Next, the process performed in the COR processing apparatus 5 will be described in detail. When the wafer W is transferred to the processing chamber 32, the wafer W transferred from the wafer transfer mechanism 31 to the mounting table 40 is mounted substantially horizontally with a plurality of contact pins 42 contacting the lower peripheral edge of the wafer W. Placed. In this state where the lower surface is supported by the contact pins 42, the wafer W is separated upward from the upper surface 41 a of the mounting table 40, and a gap G is formed between the lower surface of the wafer W and the upper surface 41 a. The Incidentally, when carrying the wafer W into the processing chamber 32, the pressure of the processing chamber 32 is a pressure P1 near vacuum state is decompressed from the atmospheric pressure P _O.

When the wafer W is loaded into the processing chamber 32 and delivered to the mounting table 40, the processing chamber 32 is sealed, and then ammonia gas, argon gas, and nitrogen gas are supplied to the processing chamber 32 from the supply paths 52, 53, and 54, respectively. To do. As a result, the inside of the processing chamber 32 is pressurized from the initial pressure P1 when the wafer W is loaded to a predetermined pressure P2 (for example, about 2 Torr (about 2.67 × 10 ² Pa), P1 <P2 < _PO ). (Step S1 in FIGS. 11 and 12).

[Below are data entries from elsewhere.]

/-! ### What training and verification leave alone -/

/-- What training a link or verifying a slot finds goes into result registers and events: nothing outside the start block and the
event log changes, nor of the start block what says where the start stands. -/
structure FindingFrame (s u : State) : Prop where
  frame : u = { s with start := u.start, flt := u.flt }
  stage : u.start.stage = s.start.stage
  stageTime : u.start.stageTime = s.start.stageTime
  fuseView : u.start.fuseView = s.start.fuseView
  idFilled : u.start.idFilled = s.start.idFilled
  slotActive : u.start.slotActive = s.start.slotActive
  recoveryCause : u.start.recoveryCause = s.start.recoveryCause

theorem FindingFrame.refl (s : State) : FindingFrame s s := ⟨rfl, rfl, rfl, rfl, rfl, rfl, rfl⟩

theorem FindingFrame.trans {a b c : State} (h : FindingFrame a b) (k : FindingFrame b c) : FindingFrame a c where
  frame := by rw [k.frame, h.frame]
  stage := k.stage.trans h.stage
  stageTime := k.stageTime.trans h.stageTime
  fuseView := k.fuseView.trans h.fuseView
  idFilled := k.idFilled.trans h.idFilled
  slotActive := k.slotActive.trans h.slotActive
  recoveryCause := k.recoveryCause.trans h.recoveryCause

theorem FindingFrame.nv {s u : State} (h : FindingFrame s u) : u.nv = s.nv := by rw [h.frame]

theorem FindingFrame.foldl {α : Type} {f : State → α → State} (hf : ∀ s x, FindingFrame s (f s x)) (l : List α) (s : State) :
    FindingFrame s (l.foldl f s) :=
  List.foldlRecOn l f (.refl s) fun u h x _ => h.trans (hf u x)

theorem raise_finding (c n : Nat) (s : State) : FindingFrame s (raise c n s) := ⟨rfl, rfl, rfl, rfl, rfl, rfl, rfl⟩

theorem setResult_finding (k code : Nat) (s : State) : FindingFrame s (setResult k code s) := by
  unfold setResult
  split <;> exact ⟨rfl, rfl, rfl, rfl, rfl, rfl, rfl⟩

/-! ### The ROM stage (R89) -/

/-- A link that needs more lanes than it has in the direction that is reported. -/
def d2dFails (x : D2dFail) : Prop := x.link < 5 ∧ 4 < x.data + x.spare

theorem trainD2d_finding (acc : List Nat × State) (x : D2dFail) : FindingFrame acc.2 (trainD2d acc x).2 := by
  unfold trainD2d
  split
  · exact .refl _
  · split
    · exact .refl _
    · refine FindingFrame.trans (.foldl (fun s _ => ?_) (List.range x.data) acc.2) ⟨rfl, rfl, rfl, rfl, rfl, rfl, rfl⟩
      have noted : FindingFrame s (s.setStart { s.start with stD2dSpared := true }) := ⟨rfl, rfl, rfl, rfl, rfl, rfl, rfl⟩
      exact noted.trans (raise_finding _ _ _)

/-- A link is listed as failed once it, or another before it, has failed. -/
theorem trainD2d_isEmpty (acc : List Nat × State) (x : D2dFail) :
    (trainD2d acc x).1.isEmpty = true ↔ acc.1.isEmpty = true ∧ ¬d2dFails x := by
  by_cases hl : 5 ≤ x.link
  · simp [trainD2d, d2dFails, hl, Nat.not_lt.mpr hl]
  · by_cases hf : 4 < x.data + x.spare
    · have listed : (addOnce acc.1 x.link) ≠ [] := by
        unfold addOnce
        split
        next h => exact List.ne_nil_of_mem (List.contains_iff_mem.mp h)
        next => simp
      simp [trainD2d, d2dFails, hl, hf, listed, Nat.lt_of_not_le hl]
    · simp [trainD2d, d2dFails, hl, hf]

theorem trainD2d_foldl (l : List D2dFail) (acc : List Nat × State) :
    FindingFrame acc.2 (l.foldl trainD2d acc).2 ∧
      ((l.foldl trainD2d acc).1.isEmpty = true ↔ acc.1.isEmpty = true ∧ ∀ x ∈ l, ¬d2dFails x) := by
  induction l generalizing acc with
  | nil => exact ⟨.refl _, by simp⟩
  | cons x r ih =>
    obtain ⟨frame, empty⟩ := ih (trainD2d acc x)
    refine ⟨(trainD2d_finding acc x).trans frame, ?_⟩
    rw [List.foldl_cons, empty, trainD2d_isEmpty, List.forall_mem_cons, and_assoc]

/-- The part at the release, its straps and fuses sampled, before its links are trained (R32, R84, R86). -/
def released (frcLow testEn : Bool) (smbAddr : Nat) (s : State) : State :=
  let u := setStage 1 (clearState { s.pins with
    resetN := true, holdReset := false, pgood := true, sysclk := true, refclk := true, frcLow := frcLow, frcSince := 0
    frcHours := 0, smbAddr := smbAddr % 4, testEn := testEn } s)
  { u with start := { u.start with frcSampled := frcLow, fuseView := u.nv.fuses }, lehr := { u.lehr with state := .start } }

/-- What every release leaves, whatever the links give: `u` differs from the part at the release by findings. -/
theorem released_then {frcLow testEn : Bool} {smbAddr : Nat} {s u : State}
    (h : FindingFrame (released frcLow testEn smbAddr s) u) (v : State)
    (hv : v = { u with start := v.start }) (ht : tget v.start.stageTime 1 1 = tget u.start.stageTime 1 1)
    (hf : v.start.fuseView = u.start.fuseView) :
    v.now = 0 ∧ v.lehr = { State.reset.lehr with state := .start } ∧ v.nv = s.nv ∧ v.pending = s.pending ∧
      v.pins.resetN = true ∧ v.pins.smbAddr = smbAddr % 4 ∧ v.start.fuseView = s.nv.fuses ∧ tget v.start.stageTime 1 1 = 0 ∧
      v = { State.reset with
        pending := s.pending, free := s.free, answer := s.answer, nv := s.nv, jtag := s.jtag, pins := v.pins, lehr := v.lehr
        start := v.start, flt := v.flt } := by
  rw [h.fuseView] at hf
  have time : tget v.start.stageTime 1 1 = 0 := by
    simp [ht, h.stageTime, released, setStage, clearState, State.devCount]
  rw [h.frame] at hv
  refine ⟨?_, ?_, ?_, ?_, ?_, ?_, hf, time, ?_⟩ <;> rw [hv] <;> rfl

/-- Settles O3: the release clears the part, samples the straps, and trains the links. -/
theorem releaseStartsRom : Obligations.ReleaseStartsRom := by
  unfold Obligations.ReleaseStartsRom
  intro t frc test addr d2d s hr
  have hfails : (∃ x ∈ d2d, x.link < 5 ∧ 4 < x.data + x.spare) ↔ ¬∀ x ∈ d2d, ¬d2dFails x := by simp [d2dFails]
  have hpass : (∀ x ∈ d2d, x.link < 5 → x.data + x.spare ≤ 4) ↔ ∀ x ∈ d2d, ¬d2dFails x := by simp [d2dFails]
  rw [hfails, hpass]
  cases test with
  | true =>
    refine ⟨setStage 11 (released frc true addr s), ?_, ?_⟩
    · simp only [exec, execResetNRelease, doResetRelease, hr]
      rfl
    · obtain ⟨h1, h2, h3, h4, h5, h6, h7, h8, h9⟩ := released_then (.refl (released frc true addr s))
        (setStage 11 (released frc true addr s)) rfl (tget_tset_other _ _ _ (by decide)) rfl
      exact ⟨h1, h2, h3, h4, h5, h6, h7, fun _ => ⟨rfl, rfl⟩, fun h => absurd h.1 (by decide), h8, h9⟩
  | false =>
    obtain ⟨frame, empty⟩ := trainD2d_foldl d2d ([], released frc false addr s)
    generalize hg : d2d.foldl trainD2d ([], released frc false addr s) = r at frame empty
    have hexec : exec (.resetNRelease t frc false addr d2d) s = .next (if r.1.isEmpty
        then r.2.setStart { r.2.start with idFilled := true }
        else setStage 11 (r.1.foldl (fun s l => raise 0x300A l s) r.2)) := by
      simp only [exec, execResetNRelease, doResetRelease, hr, ← hg]
      rfl
    by_cases hp : ∀ x ∈ d2d, ¬d2dFails x
    · have hempty := empty.mpr ⟨rfl, hp⟩
      refine ⟨r.2.setStart { r.2.start with idFilled := true }, by rw [hexec, if_pos hempty], ?_⟩
      obtain ⟨h1, h2, h3, h4, h5, h6, h7, h8, h9⟩ := released_then frame
        (r.2.setStart { r.2.start with idFilled := true }) rfl rfl rfl
      exact ⟨h1, h2, h3, h4, h5, h6, h7, fun h => absurd hp (h.resolve_left (by decide)), fun _ => ⟨frame.stage, rfl⟩, h8, h9⟩
    · have hfull : ¬r.1.isEmpty = true := fun h => hp (empty.mp h).2
      have raised := frame.trans (.foldl (fun s l => raise_finding 0x300A l s) r.1 r.2)
      refine ⟨setStage 11 (r.1.foldl (fun s l => raise 0x300A l s) r.2), by rw [hexec, if_neg hfull], ?_⟩
      obtain ⟨h1, h2, h3, h4, h5, h6, h7, h8, h9⟩ := released_then raised
        (setStage 11 (r.1.foldl (fun s l => raise 0x300A l s) r.2)) rfl
        (tget_tset_other (j := 1) (k := 11) _ _ _ (by decide)) rfl
      exact ⟨h1, h2, h3, h4, h5, h6, h7, fun _ => ⟨rfl, raised.idFilled⟩, fun h => absurd h.2 hp, h8, h9⟩

/-! ### The selection of a slot (R101) -/

/-- Checks 1 to 9 of slot `k`. -/
def State.slotCheck (s : State) (err : Nat → Nat) (k : Nat) : ImgCheck :=
  checkImage s.nv s.start.fuseView (err k) (s.nv.slotImage k)

theorem FindingFrame.slotCheck {s u : State} (h : FindingFrame s u) (err : Nat → Nat) (k : Nat) :
    u.slotCheck err k = s.slotCheck err k := by
  simp [State.slotCheck, h.nv, h.fuseView]

theorem checkSlot_fst (k : Nat) (err : Nat → Nat) (s : State) : (checkSlot k (err k) s).1 = s.slotCheck err k := rfl

theorem checkSlot_finding (k err : Nat) (s : State) : FindingFrame s (checkSlot k err s).2 := by
  have result := setResult_finding k (checkImage s.nv s.start.fuseView err (s.nv.slotImage k)).code s
  unfold checkSlot
  dsimp only
  split
  · exact result.trans (raise_finding _ _ _)
  · exact result

/-- What selection answers: the slot it held, or one that passes every check; none only where it held none and none passes. -/
theorem pickSlot_spec (err : Nat → Nat) (l : List Nat) (held : Option (Nat × Image)) (s : State) :
    FindingFrame s (pickSlot err l held s).2 ∧
      ((pickSlot err l held s).1 = held ∧ (held = none → ∀ k ∈ l, (s.slotCheck err k).failed ≠ 0) ∨
        ∃ k ∈ l, (s.slotCheck err k).failed = 0 ∧ (pickSlot err l held s).1 = some (k, (s.slotCheck err k).image)) := by
  induction l generalizing held s with
  | nil => exact ⟨.refl s, .inl ⟨rfl, by simp⟩⟩
  | cons k r ih =>
    have checked := checkSlot_finding k (err k) s
    by_cases hf : (s.slotCheck err k).failed = 0
    · by_cases ha : (checkSlot k (err k) s).2.failedAttempts k (s.slotCheck err k).seq < (s.slotCheck err k).image.start.bootAttempts
      · have taken : pickSlot err (k :: r) held s = (some (k, (s.slotCheck err k).image), (checkSlot k (err k) s).2) := by
          simp [pickSlot, checkSlot_fst, hf, ha]
        rw [taken]
        exact ⟨checked, .inr ⟨k, by simp, hf, rfl⟩⟩
      · have passed : pickSlot err (k :: r) held s = pickSlot err r (some (held.getD (k, (s.slotCheck err k).image)))
            (setResult k 7 (checkSlot k (err k) s).2) := by
          simp [pickSlot, checkSlot_fst, hf, ha]
        have frame := checked.trans (setResult_finding k 7 _)
        obtain ⟨rest, pick⟩ := ih (some (held.getD (k, (s.slotCheck err k).image))) (setResult k 7 (checkSlot k (err k) s).2)
        rw [passed]
        refine ⟨frame.trans rest, ?_⟩
        rcases pick with ⟨hpick, -⟩ | ⟨j, hj, hpass, hpick⟩
        · cases held with
          | none => exact .inr ⟨k, by simp, hf, hpick⟩
          | some x => exact .inl ⟨hpick, by simp⟩
        · rw [frame.slotCheck] at hpass hpick
          exact .inr ⟨j, List.mem_cons_of_mem _ hj, hpass, hpick⟩
    · have failed : pickSlot err (k :: r) held s = pickSlot err r held (checkSlot k (err k) s).2 := by
        simp [pickSlot, checkSlot_fst, hf]
      obtain ⟨rest, pick⟩ := ih held (checkSlot k (err k) s).2
      rw [failed]
      refine ⟨checked.trans rest, ?_⟩
      rcases pick with ⟨hpick, hall⟩ | ⟨j, hj, hpass, hpick⟩
      · refine .inl ⟨hpick, fun hn => ?_⟩
        simp only [checked.slotCheck] at hall
        exact List.forall_mem_cons.mpr ⟨hf, hall hn⟩
      · rw [checked.slotCheck] at hpass hpick
        exact .inr ⟨j, List.mem_cons_of_mem _ hj, hpass, hpick⟩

  When the inside of the processing chamber 32 reaches a predetermined pressure P2, the supply of ammonia gas, nitrogen gas, and argon gas is stopped, and then the temperature controller 46 sets the temperature of the wafer W to a predetermined target value (for example, about 25 ° C.). (Step S2). When the temperature of the wafer W is adjusted, the liquid is passed through the conduit 47, and the temperature of the upper layer portion 41c of the mounting table 40 is adjusted to a predetermined temperature. Here, although the lower surface of the wafer W is close to the upper surface 41a, it is separated with a gap G, but ammonia gas, argon gas, and nitrogen gas are introduced into the processing chamber 32 in advance. Thus, the mixed gas enters the gap G. Therefore, even if the wafer W is not in direct contact with the upper surface 41a, heat exchange is performed between the wafer W and the upper surface 41a via the mixed gas in the gap G. It is possible to effectively approach the temperature of 41a. Therefore, by adjusting the temperature of the upper layer portion 41c while the processing chamber 32 is at the pressure P2, the heat (cold heat) of the upper layer portion 41c is transferred to the wafer W via the mixed gas, and the temperature of the wafer W is increased. Can be adjusted reliably.

  When the temperature control of the wafer W is completed, the inside of the processing chamber 32 is forcibly evacuated, and the processing chamber 32 is evacuated to a pressure P3 lower than the pressure P2 (eg, about 0.1 Torr (about 13.3 Pa) or less, P1 <P3). The pressure is reduced to <P2) (step S3). When the pressure in the processing chamber 32 becomes stable and reaches the pressure P3, hydrogen fluoride gas is supplied from the supply path 51 to the processing chamber 32. Here, since ammonia gas is supplied to the processing chamber 32 in advance, by supplying hydrogen fluoride gas, the atmosphere of the processing chamber 32 is changed to a processing atmosphere containing hydrogen fluoride gas and ammonia gas. COR processing (step S4) is started for W. Under such a low-pressure processing atmosphere, the natural oxide film present on the surface of the wafer W is chemically reacted with the hydrogen fluoride gas molecules and the ammonia gas molecules to be converted into reaction products. During the COR process, the atmosphere in the processing chamber 32 is maintained at a constant pressure P3.

  If the pressure in the processing chamber 32 is reduced to stabilize at the pressure P3 before supplying the hydrogen fluoride gas in this way, the pressure of the processing atmosphere can be easily stabilized, and the fluorination in the processing atmosphere can be stabilized. The uniformity of the concentration of hydrogen gas or ammonia gas can be improved. Therefore, processing unevenness of the wafer W can be prevented. Moreover, although hydrogen fluoride gas has the property of being easily liquefied and easily adhering to the inner wall of the housing 5a, it is possible to suppress the occurrence of such a problem by supplying it immediately before the COR processing.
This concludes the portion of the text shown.